HEY SURFACE, I DID GET IT A LITTLE CLEANER. ILL POST A PICTURE FOR YOU IN A BIT....


----------



## riverdiver (Feb 18, 2010)

Hey juda and surfaceone,

 I finally got around to some pictures of the rifle, the battery on my cam died before I got any shots of the butstock area, here are the rest, enjoy and thanks again judu for a great thread.


----------



## riverdiver (Feb 18, 2010)

Awesome engraved brass trigger guard with sun motif.


----------



## riverdiver (Feb 18, 2010)

Trigger and hammer assembly


----------



## riverdiver (Feb 18, 2010)

Other side of hammer area


----------



## riverdiver (Feb 18, 2010)

The working end with ramrod


----------



## riverdiver (Feb 18, 2010)

Ramrod stored under barrel


----------



## judu (Feb 18, 2010)

wow! ...thats incredible.i guess with it buried in the substate it was able to keep intact like that.really cool.


----------



## surfaceone (Feb 21, 2010)

Hey Matt and Dan,

 I kinda lost track of this thread. Matt, that is a fantastic find, plain and simple. Did your gunsmith have a date for that rifle?

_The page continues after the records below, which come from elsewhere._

/-- R66: a bit from 5 up is a reserved bit. -/
theorem reservedBitsZero_of_getLsbD {cmd : CmdWord} {n : Nat} (hn : 5 ≤ n)
    (h : cmd.getLsbD n = true) : reservedBitsZero cmd = false := by
  obtain ⟨k, rfl⟩ := Nat.exists_eq_add_of_le hn
  refine decide_eq_false fun hlt => ?_
  have hclear := (BitVec.toNat_lt_iff_getLsbD_eq_false 5 (by decide)).1 hlt k
  rw [hclear] at h
  cases h

/-- Settles O6: a word with a reserved opcode is ill formed. -/
theorem reservedOpcodesAreIllegal : Obligations.ReservedOpcodesAreIllegal := by
  intro s q es hev hr hop
  refine step_issue_not_wf hev hr ?_
  rw [wfCommandWord, opcodeAssigned_of_reserved hop, Bool.and_false]

/-- Settles O7: a word with a reserved bit set is ill formed. -/
theorem reservedBitsAreIllegal : Obligations.ReservedBitsAreIllegal := by
  intro s q es n hev hr hn hbit
  refine step_issue_not_wf hev hr ?_
  rw [wfCommandWord, reservedBitsZero_of_getLsbD hn hbit, Bool.false_and]

/-! Ignored operands -/

/-- R67: the four commands that ignore B answer whatever B is, and from A alone. -/
theorem commandAnswer_ignores_b {i : Instr}
    (hi : i ∈ [Instr.countOnes, .countZeros, .leastSetBit, .leastSetBitIndex]) (a : Word) :
    ∃ r, ∀ n, commandAnswer i a n = .ok r := by
  simp only [List.mem_cons, List.not_mem_nil, or_false] at hi
  rcases hi with rfl | rfl | rfl | rfl <;> exact ⟨_, fun _ => rfl⟩

/-- R67: the four LUT commands ignore A. -/
theorem commandAnswer_ignores_a {i : Instr}
    (hi : i ∈ [Instr.lutBit, .lutNotBit, .lutLowMask, .lutHighMask]) (a a' : Word) (n : Int) :
    commandAnswer i a n = commandAnswer i a' n := by
  simp only [List.mem_cons, List.not_mem_nil, or_false] at hi
  rcases hi with rfl | rfl | rfl | rfl <;> rfl

/-- Settles O31: a command issued alone gets its answer, which an ignored operand does not enter. -/
theorem ignoredOperandsDoNotMatter : Obligations.IgnoredOperandsDoNotMatter := by
  refine ⟨fun i hi h a b b' => ?_, fun i hi h a a' b => ?_⟩
  · obtain ⟨r, hr⟩ := commandAnswer_ignores_b hi a
    rw [responseAlone_encode, responseAlone_encode, hr, hr]
    exact ⟨_, rfl, rfl⟩
  · rw [responseAlone_encode, responseAlone_encode, commandAnswer_ignores_a hi a a']

/-! Returned responses -/

/-- A move of the engine is a step that answers, or any answer to a command (R156). -/
theorem engineStep_cases {s t : State} (h : EngineStep s t) :
    step s = .next t ∨ ∃ r q, t = answer r .ok (present q (advance s)) := by
  unfold EngineStep at h
  split at h
  case h_1 u hs => exact .inl (h ▸ hs)
  case h_2 v q hs =>
    obtain ⟨r, hr⟩ := h
    exact .inr ⟨r, q, hr⟩
  case h_3 => exact h.elim

/-- R60, R176: of the engine's moves only a return puts a response on the ports. -/
theorem eq_deliverOldest_of_out {s t : State} {x : Response} (h : EngineStep s t) (hx : t.out = some x) :
    t = deliverOldest (advance s) := by
  rcases engineStep_cases h with hs | ⟨r, q, rfl⟩
  · rcases step_next hs with ⟨q, es, r, st, -, -, -, rfl⟩ | ⟨-, rfl⟩ | ⟨es, -, rfl⟩ | ⟨es, -, rfl⟩
    · cases hx
    · rfl
    · cases hx
    · cases hx
  · cases hx

/-- R176: what a return puts on the ports was the oldest response owed, which leaves the FIFO. -/
theorem deliverOldest_out {s : State} {x : Response} (ho : s.out = none)
    (hx : (deliverOldest s).out = some x) :
    ∃ e rest, s.inFlight = e :: rest ∧ (deliverOldest s).inFlight = rest ∧ x = e.response := by
  cases hr : s.rst with
  | true =>
    rw [deliverOldest_inReset hr, ho] at hx
    cases hx
  | false =>
    cases hf : s.inFlight with
    | nil =>
      rw [deliverOldest_idle hf, ho] at hx
      cases hx
    | cons e rest =>
      rw [deliverOldest_cons hr hf] at hx ⊢
      cases hx
      exact ⟨e, rest, rfl, rfl, rfl⟩

/-- Settles O38: a returned response is the oldest one owed, which the invariant allows. -/
theorem returnedResponseIsAllowed : Obligations.ReturnedResponseIsAllowed := by
  rintro s t x ⟨-, hallowed⟩ hstep hx
  obtain rfl := eq_deliverOldest_of_out hstep hx
  obtain ⟨e, rest, hf, hrest, rfl⟩ := deliverOldest_out (advance_out s) hx
  rw [advance_inFlight] at hf
  exact ⟨e, rest, hf, hrest, rfl, hallowed e (by simp [hf])⟩

end Sys2Proof.Proofs

/-! Bit access (spec/40_bit_access.md): GET, SET, CLEAR and FLIP each answer their formula or violate the
index contract, a GET of the changed word reads back what was changed and nothing else, and the laws of
R87 and R88 follow from that, since a word is pinned by its GETs. -/
namespace Sys2Proof.Proofs

open Sys2Proof.Machine Sys2Proof.Safety

/-! Commands with an index in [0, 63] -/

/-- R81: a command that answers r behind the index check answers it in contract, with the frame of a
response, and faults for the reason of the check otherwise. -/
theorem exec_of_index_check {i : Instr} {s : State} {v : Violation} {r : Word}
    (h : commandAnswer i s.current.a (sint s.current.b) =
      if 0 ≤ sint s.current.b ∧ sint s.current.b ≤ 63 then .ok r else .error v) :
    (0 ≤ sint s.current.b ∧ sint s.current.b ≤ 63 → exec i s = .next (afterResponse s r .ok)) ∧
    (sint s.current.b < 0 ∨ 63 < sint s.current.b →
      exec i s = .fault (.contractViolation v s.current)) := by
  rw [exec_eq, h]
  constructor
  · intro hin
    rw [if_pos hin, outcomeOf_ok, answer_eq_afterResponse]
  · intro hout
    rw [if_neg (by omega), outcomeOf_error]
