-- ==== Sys2Proof/Operand.lean ====
section
/-!
DEFINITION. The operand types of the commands: what the outside of the device, or one of its own engines, brings to a
step.
-/
set_option autoImplicit false

namespace Sys2Proof

/-- A partner's transmitter request: one step up or down of tap c(−3) … c(+1) (R414), or the taps of a PCIe or CXL
request (R415). -/
inductive TrainReq where
  | step (tap : Fin 5) (up : Bool)
  | pcie (cm1 c0 cp1 : Nat)
  deriving DecidableEq, Repr

/-- A frame that an Ethernet port receives (R433). -/
inductive EthFrame where
  | arpRequest (ip : Nat)
  | arpReply (ip mac : Nat)
  | icmpEcho (ip : Nat)
  | ptp
  | pause
  | other
  deriving DecidableEq, Repr

/-- An Announce message: its domain, its rank in the best master comparison of IEEE 1588-2019 (lower is better), its
clock identity, and whether every field is in the range of that standard (R445, Table TT-2). -/
structure PtpAnnounce where
  domain : Nat
  rank : Nat
  ident : Nat
  inRange : Bool
  deriving DecidableEq, Repr

/-- A Sync message: sender, sequenceId, two-step flag, and in units of 2⁻¹⁶ ns its origin time t1, raw receive stamp and
correctionField (R450). -/
structure PtpSyncMsg where
  source : Nat
  seqId : Nat
  twoStep : Bool
  t1 : Int
  raw : Int
  corr : Int
  deriving DecidableEq, Repr

/-- The filtered edges of an axis on one filter clock (R475): rising edges of A and B, and the filtered level of B. -/
structure AxisEdge where
  aRise : Bool
  bRise : Bool
  bLevel : Bool
  deriving DecidableEq, Repr

/-- Levels on the JTAG pins after an edge, and the pin levels that a capture would sample (R555). -/
structure JtagEdge where
  tck : Bool
  tms : Bool
  tdi : Bool
  trst : Bool
  pins : List Bool
  deriving DecidableEq, Repr

/-- An edge of a sync pair (R38, R208): for how many bit times the new level stays, the times in ns of the 500 MHz ticks at which
the copy in the peripheral island shows it, oldest first, and when the filter confirms it. Of a code of embedded mode only the
last counts: the time at which it is taken. -/
structure SyncEdge where
  stable : Nat
  copies : List Nat
  confirm : Nat
  deriving DecidableEq, Repr

/-- A line as it arrives at a sensor port (R201 to R205): the edges of LV or the line codes, each lane's samples and received
check word, the length in bit times, the bit times since the last line end, the exposure index of an embedded line start, and
whether a lane disagreed with the majority on a code. -/
structure SnsLine where
  rise : SyncEdge
  fall : SyncEdge
  lanes : List (List Nat × Nat)
  bitTimes : Nat
  gap : Nat
  exposure : Nat
  disagree : Bool
  deriving DecidableEq, Repr

/-- One lane's measurement (R225): for each of the five thresholds, lowest first, the error-free taps, bit t for tap t. -/
structure LaneEye where
  free : List Word64
  deriving DecidableEq, Repr

/-- What a PDM clock brought to an audio port since its last block (R462, R466): the bits of slot 0 and slot 1, the rising
edge at which the port started or restarted (used by the first block after it), and the edges on which the first and the
last sample were produced, in ns. -/
structure AudBits where
  bits0 : List Bool
  bits1 : List Bool
  edge : Nat
  time : Nat
  last : Nat
  deriving DecidableEq, Repr

/-- What an encoder core has coded for a CTU row (R340 to R346): the row QP, the bits of its slice header, the bits of each
CTU, and the byte stream of the slice; for row 0 also that of the prefix chunk. H.265 decides these bits. -/
structure EncRow where
  qp : Nat
  head : Nat
  ctus : List Nat
  bytes : List (BitVec 8)
  lead : List (BitVec 8)
  deriving DecidableEq, Repr

/-- A picture that the decoder has decoded (R355): its POC, size, layer format (4, 5 or 6) and its luma and chroma values, line by
line. H.265 decides them. -/
structure DecPic where
  poc : Int
  width : Nat
  height : Nat
  fmt : Nat
  luma : List Nat
  chroma : List Nat
  deriving DecidableEq, Repr

/-- What decoding a NAL unit comes to (R354 to R356): the pictures completed and the number of held pictures that H.265's output
process then outputs, or damage with its status (Table CC-11) and the POC. -/
inductive NalResult where
  | done (pics : List DecPic) (bump : Nat)
  | damage (status : Nat) (poc : Int)
  deriving DecidableEq, Repr

/-- A write of the store engine that has reached the SSDs (R392): the oldest `n` host blocks of the write buffer, or the
next bytes of a clip's data stream. -/
inductive StoreDone where
  | host (n : Nat)
  | clip (slot bytes : Nat)
  deriving DecidableEq, Repr

/-- A 64-byte submission queue entry (R363), by field. -/
structure Sqe where
  opc : Byte := 0
  fuse : BitVec 2 := 0
  psdt : BitVec 2 := 0
  cid : Word16 := 0
  nsid : Word32 := 0
  cdw2 : Word32 := 0
  cdw3 : Word32 := 0
  mptr : Word64 := 0
  prp1 : Word64 := 0
  prp2 : Word64 := 0
  cdw10 : Word32 := 0
  cdw11 : Word32 := 0
  cdw12 : Word32 := 0
  cdw13 : Word32 := 0
  cdw14 : Word32 := 0
  cdw15 : Word32 := 0
  deriving DecidableEq, Repr

/-- A unit that a hardware error can name: the rows of Table PF-8 and the units of R510. -/
inductive TUnit where
  | pump (well unit : Nat)
  | pailBank (well unit bank : Nat)
  | cistern (well bank : Nat)
  | lookup (well table : Nat)
  | cacheWay (well way : Nat)
  | siphon (well n : Nat)
  | wellControl (well : Nat)
  | compositor (c : Nat)
  | spout (s : Nat)
  | raster (r : Nat)
  | compressor (k : Nat)
  | encoder (n : Nat)
  | decoder
  | pilot
  | dramRow (channel bank row : Nat)
  | lane (n : Nat)
  | windlass (k : Nat)
  | timeUnit
  | queueFront
  | journal
  | sumpWriter
  | secureElement
  | dieLinkLane (endpoint lane : Nat)
  deriving DecidableEq, Repr

/-- An agent that makes translated memory requests (Table ME-5, REQ). -/
inductive Requester where
  | pump (core : Nat)
  | windlass (core : Nat)
  | siphonCh (well siphon chan : Nat)
  | siphonRt (well : Nat)
  | compositor (c layer : Nat)
  | spout (flow : Nat)
  | raster (r : Nat)
  | encoder (n : Nat)
  | decoder
  | compressor (k : Nat)
  | ingest (ctx : Nat)
  | pilot
  | audio (port : Nat)
  | none
  deriving DecidableEq, Repr

/-- Why a channel has a lasting fault (R185). -/
inductive ChanFault where
  | training | ueRows | badRows | ceRate
  deriving DecidableEq, Repr

/-- What a read of a burst finds: in local DRAM, bits flipped since it was written, or a burst written to another address (R173);
from CXL memory, data or poison (R191). -/
inductive ReadEnd where
  | flips (n : Nat) | wrongAddress | cxlPoison
  deriving DecidableEq, Repr

/-- How a priming step ends (R494, Table PF-4): a failure with the sump cause and the place of the unit error that caused it;
cause 0 where no unit error did. -/
inductive StepEnd where
  | pass
  | fail (cause : Nat) (place : Place)
  deriving DecidableEq, Repr

/-- What PM10 finds on an SSD (R386, R387): the bytes of its namespace 1, and which of its superblock slots A and B no longer read
back as the device last wrote them. -/
structure SsdProbe where
  bytes : Nat
  badA : Bool
  badB : Bool
  deriving DecidableEq, Repr

/-- What PM05 finds on an LPDDR5X channel (R172, R185): the type and the GiB of the device that responds, and whether its
training, or the check of its stored settings, succeeded. -/
structure ChanProbe where
  dev : Option (Nat × Nat)
  trained : Bool
  deriving DecidableEq, Repr

end Sys2Proof
end

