-- ==== Sys2Proof/Syntax.lean ====
section
/-!
DEFINITION. The commands of the device, one constructor per row of spec/opcode_table.json. A core instruction carries the core
that executes the bundle at its program counter; a host command carries the SEQ that its acceptance gave it; an event
carries what the outside, or one of the device's engines, brings with it.
-/
set_option autoImplicit false

namespace Sys2Proof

I'm assuming it is rifled, and is it a flintlock? I hope you can get a history of that colonial gunsmith. Amazing that it survived at all, phargin phenomenal that it is in such great shape. Was the bottom peat like, where he found it?


----------



## riverdiver (Feb 21, 2010)

Hi surfaceone,

 The rifle is dated to 1850 and is a cap and ball percussion, it was recovered from a peat like bottom with a high tannic acid level and very low oxygen content thus preserving it.


----------